* [Material provided]:
-- ==== Sys2Proof/Laws/Frames.lean ====
section
/-! SUPPORT. The frames the block sends, byte by byte, the beginning of a RECV, and a RECV that a whole frame answers. -/

namespace Sys2Proof.Machine

/-- A legal configuration has different opcodes (R4). -/
theorem opcodes_ne {c : Config} (h : legalConfig c = true) :
    c.opcFlashBegin ≠ c.opcSync ∧ c.opcFlashData ≠ c.opcSync ∧ c.opcFlashEnd ≠ c.opcSync := by
  simp only [legalConfig, decide_eq_true_eq] at h
  obtain ⟨-, -, -, -, -, -, -, this, -⟩ := h
  simp only [opcodes, List.nodup_cons, List.mem_cons, List.not_mem_nil, or_false, not_or] at this
  tauto

/-- R57. -/
theorem frame_sync (c : Config) : frameOnWire c c.opcSync (syncPayload c) 0#32 = syncFrame c := by
  simp [frameOnWire, slipRawWrapped, frameContent, hdrBytes, syncFrame, le16, le32, syncPayload, slipEND, syncFillLen]

/-- R58, R110. -/
theorem frame_begin {c : Config} (h : legalConfig c = true) (a n : U32) :
    frameOnWire c c.opcFlashBegin (flashBeginBody a n) 0#32 = flashBeginFrame c a n := by
  rw [frameOnWire, if_neg (opcodes_ne h).1]
  simp [flashBeginFrame, frameContent, hdrBytes, le16, flashBeginBody, blockCount, ceilDiv, blockSize, alignDown]
  simp [le32]

/-- R60, R115. -/
theorem frame_end {c : Config} (h : legalConfig c = true) (b : Bool) :
    frameOnWire c c.opcFlashEnd (flashEndBody b) 0#32 = flashEndFrame c b := by
  rw [frameOnWire, if_neg (opcodes_ne h).2.2]
  cases b <;> simp [flashEndFrame, frameContent, hdrBytes, le16, le32, flashEndBody]

/-- R59, R112. -/
theorem frame_data {c : Config} (h : legalConfig c = true) (idx : U32) (data : Bytes) :
    frameOnWire c c.opcFlashData (flashDataBodyHeader idx ++ data) (zext32 (chkFold data)) = dataFrame c idx data := by
  rw [frameOnWire, if_neg (opcodes_ne h).2.1]; rfl

/-- What RECV sets before its first poll (R84). -/
theorem begun (op : Byte) (t : U32) (s : State) : Begun (beginRecv op t s) := ⟨rfl, rfl, rfl, rfl, rfl⟩

/-- A RECV just begun is on time, when the clock leaves it the time. -/
theorem begun_onTime (op : Byte) (t : U32) (s : State) (h : slack s.env ≤ t.toNat) : OnTime (beginRecv op t s) := by
  have h1 := (beginRecv_exchanged op t s).slack
  have h2 : elapsed s.cfg.clkW (beginRecv op t s).env.now (beginRecv op t s).rx.start = 0 := elapsed_self _ _
  have h3 : s.env.now ≤ (beginRecv op t s).env.now := Nat.le_add_right _ _
  show elapsed s.cfg.clkW (beginRecv op t s).env.now (beginRecv op t s).rx.start + slack (beginRecv op t s).env ≤ t.toNat
  omega

/-- The clock never goes back. -/
theorem Exchanged.later {a b : Bytes} {e f : Env} (h : Exchanged a b e f) : e.now ≤ f.now := by
  obtain ⟨-, -, -, k, -, h, -⟩ := h
  omega

/-- The clock's turns to come are used up. -/
theorem slack_mono {a b : Bytes} {e f : Env} (h : Exchanged a b e f) : slack f ≤ slack e := by
  have h1 := h.slack
  have h2 := h.later
  omega

/-- CMD at its first poll (R86). -/
theorem begin_cmd_facts (op : Byte) (p : Bytes) (chk t : U32) (s : State) (h : slack s.env ≤ t.toNat) :
    Begun (beginCmd op p chk t s) ∧ OnTime (beginCmd op p chk t s) :=
  ⟨begun _ _ _, begun_onTime _ _ _ ((slack_mono (sendFrame_exchanged op p chk s)).trans h)⟩

/-- A RECV just begun meets the invariant of the receive registers. -/
theorem begun_inv {s : State} (h : Begun s) (h0 : s.rx.bodyLen = 0#16) : receiverInv s.rx := by
  simp only [receiverInv, h.state]
  exact ⟨h.hdrIdx, h.bodyIdx, h0⟩

/-- A frame's content is whole, and its fields are read back (R52, R53). -/
theorem whole_content (dir op : Byte) (v : U32) (body : Bytes) (h : body.length ≤ 65535) :
    Whole (frameContent dir op v body) ∧ byteAt (frameContent dir op v body) 0 = dir ∧
        byteAt (frameContent dir op v body) 1 = op
     ∧ getLe16 (frameContent dir op v body) 2 = BitVec.ofNat 16 body.length ∧
         getLe32 (frameContent dir op v body) 4 = v := by
  have hg : getLe16 (frameContent dir op v body) 2 = BitVec.ofNat 16 body.length := by
    simp [frameContent, hdrBytes, le16, le32, getLe16, byteAt]
  refine ⟨⟨by simp, ?_⟩,
      by simp [frameContent, hdrBytes, byteAt], by simp [frameContent, hdrBytes, byteAt], hg, by simp [frameContent, hdrBytes, le16, le32, getLe32, byteAt]⟩
  rw [hg]; simp; omega

/-- what the receive machine holds after a whole reply -/
structure Held (cap : Nat) (r : Reply) (op : Byte) (t : State) : Prop where
  state : t.rx.state = .complete
  active : t.rx.active = false
  esc : t.rx.escPending = false
  expected : t.rx.expected = op
  hdr : t.rx.hdr.toList = [r.dir, r.op] ++ le16 (BitVec.ofNat 16 r.body.length) ++ le32 r.value
  hdrIdx : t.rx.hdrIdx = 8
  len : t.rx.bodyLen.toNat = r.body.length
  idx : t.rx.bodyIdx = t.rx.bodyLen
  value : t.rx.respValue = r.value
  body : ∀ k, k < cap → k < r.body.length → byteAt t.rx.respBody k = byteAt r.body k

/-- A RECV that a whole frame answers: it reads exactly that frame. -/
theorem await_reply (c : Caller) (g : Bytes) (r : Reply) (s : State) (z : Bytes) (ht : OnTime s) (hb : Begun s)
    (hg : 0xC0#8 ∉ g) (hr : r.sendable) (hq : s.env.rxq = g ++ r.wire ++ z) :
    ∃ t, await c s = resume c (headerCode s.cfg r.dir r.op s.rx.expected) t ∧ Held s.cfg.respBodyCap r s.rx.expected t ∧
      t.rx.timeout = s.rx.timeout ∧ t.rx.start = s.rx.start ∧
      Got (g ++ r.wire) s t ∧ OnTime t := by
  obtain ⟨hw, h0, h1, h2, h4⟩ := whole_content r.dir r.op r.value r.body hr
  obtain ⟨u, t, e1, e2, e3, e4, e5⟩ := await_frame c g _ s z ht hb hg hw hq
  obtain ⟨l1, l2, l3, l4, l5, l6, l7⟩ := e2.long hw.1
  rw [h0, h1] at e1
  have hl : (getLe16 (frameContent r.dir r.op r.value r.body) 2).toNat = r.body.length := by
    have := hw.2; simp at this; omega
  refine ⟨t, e1, ?_, by rw [e3]; exact e2.timeout, by rw [e3]; exact e2.start, e4, e5⟩
  constructor
  · rw [e3]
  · rw [e3]
  · rw [e3]; exact e2.esc
  · rw [e3]; exact e2.expected
  · rw [e3]; show u.hdr.toList = _
    rw [e2.hdr hw.1]
    simp [frameContent, hdrBytes, le16, le32]
  · rw [e3]; exact l2
  · rw [e3]; show u.bodyLen.toNat = _
    rw [l3, hl]
  · rw [e3]; show u.bodyIdx = u.bodyLen
    apply BitVec.eq_of_toNat_eq
    rw [l5, l3, hl]; simp
  · rw [e3]; show u.respValue = _
    rw [l4, h4]
  · intro k hk hk'
    rw [show t.rx.respBody = u.respBody by rw [e3], (l6 k hk (by simp; omega)).2]
    simp [frameContent, hdrBytes, le16, le32, byteAt, Nat.add_comm 8 k]

/-- The code CMD makes of it (R86). -/
theorem held_code {cap : Nat} {r : Reply} {op : Byte} {t : State} (h : Held cap r op t) (c : Config) :
    replyStatus (headerCode c r.dir r.op op) t.rx.bodyLen = r.code c op := by
  have hb : t.rx.bodyLen = replyBodyLen ↔ r.body.length = 2 := by
    rw [← BitVec.toNat_inj, h.len]; rfl
  simp only [replyStatus, headerCode, Reply.code]
  by_cases h1 : r.dir = c.dirResponse ∧ r.op = op
  · by_cases h2 : r.body.length = 2
    · simp [h1, hb.2 h2, h2]
    · simp [h1, h2, mt hb.1 h2]
  · simp [h1]

/-- `percent` reads two registers (R19). -/
theorem percent_congr {s t : State} (h1 : t.orch = s.orch) (h2 : t.session = s.session) : percent t = percent s := by
  simp only [percent, h1, h2]

end Sys2Proof.Machine
end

* [Problem statement]: Repeat, word for word, the lines above between the line holding "rw [e2.hdr hw.1]" and the line holding "(h : Held cap", inclusive; omit everything else.

* [Written reply]:
    rw [e2.hdr hw.1]
    simp [frameContent, hdrBytes, le16, le32]
  · rw [e3]; exact l2
  · rw [e3]; show u.bodyLen.toNat = _
    rw [l3, hl]
  · rw [e3]; show u.bodyIdx = u.bodyLen
    apply BitVec.eq_of_toNat_eq
    rw [l5, l3, hl]; simp
  · rw [e3]; show u.respValue = _
    rw [l4, h4]
  · intro k hk hk'
    rw [show t.rx.respBody = u.respBody by rw [e3], (l6 k hk (by simp; omega)).2]
    simp [frameContent, hdrBytes, le16, le32, byteAt, Nat.add_comm 8 k]

/-- The code CMD makes of it (R86). -/
theorem held_code {cap : Nat} {r : Reply} {op : Byte} {t : State} (h : Held cap r op t) (c : Config) :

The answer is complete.